= MATERIAL SHOWN =

-- ==== Sys2Proof/Claims/Frames.lean ====
section
/-! DEFINITION. What instructions leave as it was, and what claims about traps and the whole machine are stated in. -/

namespace Sys2Proof.Claims
open Sys2Proof Sys2Proof.Machine

/-- An agent's exception registers, privilege, lane set, divergence state and special registers are as before. -/
structure KeepsControl (a b : Agent) : Prop where
  place : b.stroke = a.stroke ∧ b.primer = a.primer ∧ b.frag = a.frag ∧ b.order = a.order ∧ b.lset = a.lset
  exception : b.tcause = a.tcause ∧ b.tpc = a.tpc ∧ b.taddr = a.taddr ∧ b.tlane0 = a.tlane0 ∧ b.tlane1 = a.tlane1 ∧
    b.taux = a.taux ∧ b.priv = a.priv ∧ b.handler = a.handler ∧ b.byPreempt = a.byPreempt ∧ b.late = a.late ∧
    b.prePend = a.prePend
  control : b.staged = a.staged ∧ b.meld = a.meld ∧ b.pathLo = a.pathLo ∧ b.pathHi = a.pathHi ∧ b.ptab = a.ptab ∧
    b.jstack = a.jstack ∧ b.frames = a.frames ∧ b.ckptMask = a.ckptMask ∧ b.porder = a.porder ∧ b.before = a.before ∧ b.run = a.run

/-- The frame of a register instruction that writes `w`: of its agent only the registers that it names, its live names,
its HAZARD set, RSTEP and the program counter; of its stroke only the vector names, FPST and its granules; no other agent
or stroke, no byte of memory, and none of the sets, packets, copies or other work of the device. Its pops change its
panel's channels, and what an Easel queue gives them. -/
structure RegFrame (s t : State) (x : Ctxt) (w : Writes) : Prop where
  memory : t.mem = s.mem ∧ t.badWords = s.badWords
  device : t.ctxs = s.ctxs ∧ t.comms = s.comms ∧ t.packets = s.packets ∧ t.ackq = s.ackq ∧ t.groups = s.groups ∧
    t.copies = s.copies ∧ t.colls = s.colls ∧ t.regions = s.regions ∧ t.fills = s.fills ∧ t.images = s.images ∧
    t.setOps = s.setOps ∧ t.deposits = s.deposits ∧ t.saved = s.saved ∧ t.cqueues = s.cqueues ∧ t.tt = s.tt ∧
    t.fences = s.fences ∧ t.qps = s.qps ∧ t.juran = s.juran ∧ t.events = s.events ∧ t.cycle = s.cycle ∧ t.agenda = s.agenda
  others : (∀ n, n ≠ x.aid → getAgent t n = getAgent s n) ∧ (∀ n, n ≠ x.a.stroke → getStroke t n = getStroke s n) ∧
    (∀ n, n ≠ x.st.panel → getPanel t n = getPanel s n) ∧
    -- a pop may empty a core's copies, and touches nothing else of a core
    (∀ n, (getCore t n).matrix = (getCore s n).matrix ∧ (getCore t n).tasks = (getCore s n).tasks)
  agent : ∃ b, getAgent t x.aid = some b ∧ KeepsControl x.a b ∧
    (∀ n, n ∉ w.s.map (·.1) → sReg b n = sReg x.a n) ∧
    (∀ n, n ∉ w.k.map (·.1) → kReg b n = kReg x.a n) ∧ (16 ∉ w.k.map (·.1) → b.em = x.a.em)
  stroke : ∃ k, getStroke t x.a.stroke = some k ∧
    (∀ n lane, n ∉ w.v.map (·.name) → vLane k n lane = vLane x.st n lane) ∧
    (w.fl = 0 → k.fpst = x.st.fpst) ∧ k.sstat = x.st.sstat ∧ k.ssbytes = x.st.ssbytes ∧ k.gang = x.st.gang ∧
    k.acks = x.st.acks ∧ k.marks = x.st.marks ∧ k.splits = x.st.splits ∧ k.populated = x.st.populated ∧ k.width = x.st.width ∧
    (w.ptp = none → k.ptp = x.st.ptp)
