theorem witness_device_requests : ∀ i ∈ ([.identity, .status, .logread (some 7) 0, .logclear (some 7), .counters (some 7),
    .thresh (some 7) ⟨2, 0⟩ 5, .margin (some 7) ⟨1, 0⟩ 7, .mgmtFence (some 7) 255, .unfence (some 7) 0, .tilemap (some 7) 5,
    .bankmap (some 7) 5 { layer := 2, bank := 0 }, .image (some 7) ⟨0, 0, 0, [], 0⟩, .reset (some 7)] : List Instr), answers stMgmt i = true := by decide +kernel

theorem witness_context_requests : ∀ i ∈ ([.extendGrants (some 7) 1 ⟨2 ^ 48 + 2 ^ 24, 4096⟩,
    .enlargeSaveRegion (some 7) 1 8192, .registerCommissionQueue (some 7) 255 ⟨1, 0, false⟩, .unregisterCommissionQueue (some 7) 3,
    .writeTtEntry (some 7) 255 ⟨1000, 999, 0, 1, 2, true, 0⟩, .setExportWindow (some 7) 1 ⟨0, 4096, 2 ^ 48, true, true⟩,
    .assignEaselQueues (some 7) 1 [1023], .configureEgressChannel (some 7) 1 15 ⟨0, 0, 0, 0, 0, 0, 1, 0⟩, .resetChunkPool (some 7) 1,
    .measureIntoContext (some 7) 1 [], .attestationReport (some 7) 1 0] : List Instr), answers stMgmt i = true := by decide +kernel

/-- A context of an unused number with a page of its own; a commission that has not retired. -/
theorem witness_other_requests : answers stMgmt (.createContext (some 7)
      { placedCtx.params with ctxid := 2, grants := [⟨2 ^ 48 + 2 ^ 24, 4096⟩], setEntries := 1, tquota := 1, poolChunk := 256 }) = true ∧
    answers { stMgmt with comms := st0.comms } (.endCommission (some 7) 1) = true := by decide +kernel

/-- A refused request, and one that no enrolled key signed, are answered too. -/
theorem witness_refused_requests : ∀ i ∈ ([.thresh (some 7) ⟨2, 0⟩ 0, .mgmtFence (some 7) 256, .logread none 0, .logclear (some 8)] : List Instr),
    ∃ q t, deviceRequest i = some q ∧ answerRule q stMgmt t := by
  have ha : ∀ q : Request, ∃ t, answerRule q stMgmt t := fun q => ⟨_, .inr (by decide), by decide, rfl⟩
  intro i hi
  simp only [List.mem_cons, List.not_mem_nil, or_false] at hi
  rcases hi with rfl | rfl | rfl | rfl <;> exact (ha _).elim fun t h => ⟨_, t, rfl, h⟩

theorem witness_later : (∃ t, laterRule (.rowmap (some 7) 255 0 0 true) stMgmt t) ∧ (∃ t, laterRule (.chanmap (some 7) 63) stMgmt t) ∧
    (∃ t, laterRule (.lanemap (some 7) { port := 47, lane := 3 }) stMgmt t) ∧
    (∃ t, laterRule (.killContext (some 7) 1) stMgmt t) ∧ ∃ t, laterRule (.killDrainComplete 1) (onCtx fun c => { c with killed := some 0 }) t := by
  have hs : stMgmt.juran.power ≠ .rom ∧ stMgmt.juran.power ≠ .recover ∧ stMgmt.juran.power ≠ .bist ∧ busy stMgmt = false := by
    decide
  have hk : enrolled stMgmt (some 7) = true := by decide +kernel
  refine ⟨⟨_, hs, hk, by decide, by decide, by decide, rfl⟩, ⟨_, hs, hk, by decide, by decide, rfl⟩,
    ⟨_, hs, hk, by decide, by decide, by decide, rfl⟩, ?_, ?_⟩
  · obtain ⟨c, h0, -⟩ := someAnd_spec (o := liveCtx stMgmt 1) (p := fun _ => true) (by decide)
    exact ⟨_, hs, hk, c, h0, rfl⟩
  obtain ⟨c, h0, h⟩ := someAnd_spec (o := getCtx (onCtx fun c => { c with killed := some 0 }) 1)
    (p := fun c => decide (c.killed = some 0 ∧ c.drained = false)) (by decide)
  simp only [decide_eq_true_eq] at h
  exact ⟨_, c, 0, h0, h.1, h.2, by decide, rfl⟩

= REQUIRED WORK =
Nothing but a number should be given: the count of lines in the records that contain the word "logclear".

= EXERCISE OUTPUT =
2